Director Compensation Mix and Trends
- Mix: Cash retainers (board/chair/committee) plus annual stock options; no meeting fees reported .
- FY2024 shift in grant size: Annual director options at 38,000 vs. 25,000 in 2023, increasing equity component; Jensen’s appointment grant (57,000 options) had 3‑year ratable vesting versus 1‑year vesting for annual director grants .
- Vesting risk profile: Options vesting after one year align director upside with shareholder returns; no performance‑conditioned equity disclosed for directors .
Governance Assessment
- Strengths: Independent Chair; Brown is designated audit financial expert; broad committee participation (including Science & Technology) enhances oversight; hedging/pledging prohibitions strengthen alignment; consistent shareholder support for governance items (say‑on‑pay, auditor) .

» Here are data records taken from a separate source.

-- ==== Sys2Proof/Machine/Operands.lean ====
section
/-! DEFINITION. The operand forms: operation blocks, canopy records, the geometry of an operation over grid cells,
segments and ranks, and the way a received cell reaches its context (02 R39 to R45; 03 R109 to R111; 04 R124 to R126,
R132 to R134, R139, R143; 06 R193 to R195, R203, R210, R215; 10 R340). -/
namespace Sys2Proof.Machine

/-! ### Operation block (04 R132) -/

/-- Kind of operation. -/
def kAllReduce : Nat := 0
/-- REDUCE_SCATTER. -/
def kReduceScatter : Nat := 1
/-- ALL_GATHER. -/
def kAllGather : Nat := 2
/-- BROADCAST. -/
def kBroadcast : Nat := 3
/-- REDUCE. -/
def kReduce : Nat := 4
/-- BARRIER. -/
def kBarrier : Nat := 5
/-- ALL_TO_ALL. -/
def kAllToAll : Nat := 6
/-- PERMUTE. -/
def kPermute : Nat := 7

/-- OPNUM of a block. -/
def blkOpnum (b : BitVec 256) : Nat := field b 0 32
/-- OPKIND. -/
def blkKind (b : BitVec 256) : Nat := field b 32 4
/-- REDOP. -/
def blkRedop (b : BitVec 256) : Nat := field b 36 4
/-- LAUNCH. -/
def blkLaunch (b : BitVec 256) : Nat := field b 41 2
/-- PRUNE. -/
def blkPrune (b : BitVec 256) : Bool := bit b 43
/-- ROOT. -/
def blkRoot (b : BitVec 256) : Nat := field b 48 16
/-- ELEMENTS. -/
def blkE (b : BitVec 256) : Nat := field b 64 32
/-- ANCHOR_OFFSET. -/
def blkB (b : BitVec 256) : Nat := field b 96 32
/-- LAUNCH_GTC. -/
def blkGtc (b : BitVec 256) : Nat := field b 128 64
/-- A reserved bit of the block is 1 (04 R132). -/
def blkReserved (b : BitVec 256) : Bool := bit b 40 || field b 44 4 != 0 || field b 192 64 != 0
/-- SIGNATURE of a block (04 R136). -/
def blkSignature (b : BitVec 256) : Quad := crc64 (le 32 b.toNat)
/-- The operation is a reduction. -/
def blkReduces (b : BitVec 256) : Bool := blkKind b == 0 || blkKind b == 1 || blkKind b == 4
/-- The operation is an exchange. -/
def blkExchange (b : BitVec 256) : Bool := blkKind b == 6 || blkKind b == 7

/-- The operation is still open (09 R290). -/
def Op.isOpen (p : Op) : Bool := p.st != .done && p.st != .failed

/-- A store reduction: a REDUCE_SCATTER of a store context with SUM or AVG (06 R203). -/
def Ctx.storeReduction (c : Ctx) (b : BitVec 256) : Bool := c.store.isSome && blkKind b == 1 && decide (blkRedop b ≤ 1)
/-- A store gather: an ALL_GATHER of a store context (06 R210). -/
def Ctx.storeGather (c : Ctx) (b : BitVec 256) : Bool := c.store.isSome && blkKind b == 2

/-- Grid cells of an operation: ceil(E / 32); none for a barrier or exchange (02 R41). -/
def cellsOf (b : BitVec 256) : Nat := if blkKind b ≤ 4 then (blkE b + 31) / 32 else 0
/-- Segment of grid cell k (02 R45). -/
def segOf (c : Ctx) (b : BitVec 256) (k : Nat) : Nat := (blkB b + 32 * k) / 2 ^ c.cfg.seglenLog2
/-- First grid cell of segment g of an operation, and one past its last. -/
def segCells (c : Ctx) (b : BitVec 256) (g : Nat) : Nat × Nat :=
  let len := 2 ^ c.cfg.seglenLog2
  ((g * len - blkB b) / 32, min (cellsOf b) (((g + 1) * len - blkB b + 31) / 32))
/-- The last segment of an operation. -/
def lastSeg (c : Ctx) (b : BitVec 256) : Nat := segOf c b (cellsOf b - 1)
/-- The operation covers segment g. -/
def coversSeg (c : Ctx) (b : BitVec 256) (g : Nat) : Bool :=
  cellsOf b != 0 && decide (segOf c b 0 ≤ g) && decide (g ≤ lastSeg c b)

/-- Elements of one rank's part: E / n for REDUCE_SCATTER and ALL_GATHER (04 R132). -/
def partLen (b : BitVec 256) (n : Nat) : Nat := if n = 0 then 0 else blkE b / n
/-- The rank that owns grid cell k of a REDUCE_SCATTER or ALL_GATHER (04 R132, R143). -/
def ownerRank (b : BitVec 256) (n k : Nat) : Nat := if partLen b n = 0 then 0 else 32 * k / partLen b n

- Watch‑items/RED FLAGS: Classified board may reduce annual accountability; concentration of committee membership (Brown serves on all major committees) can centralize influence—ensure robust lead/chair dynamics and independent processes; director registration rights present potential optics issues if exercised during sensitive periods .
- Attendance/engagement: Directors met attendance thresholds; independent executive sessions held; continue monitoring for 100% attendance to signal full engagement .
Overall, Brown’s combination of scientific, financial, and capital markets expertise, independence status, and audit financial expert designation supports board effectiveness; the company’s policy environment (hedging/pledging bans; related‑party review) mitigates conflict risk, while the classified board and registration rights warrant continued monitoring for investor alignment .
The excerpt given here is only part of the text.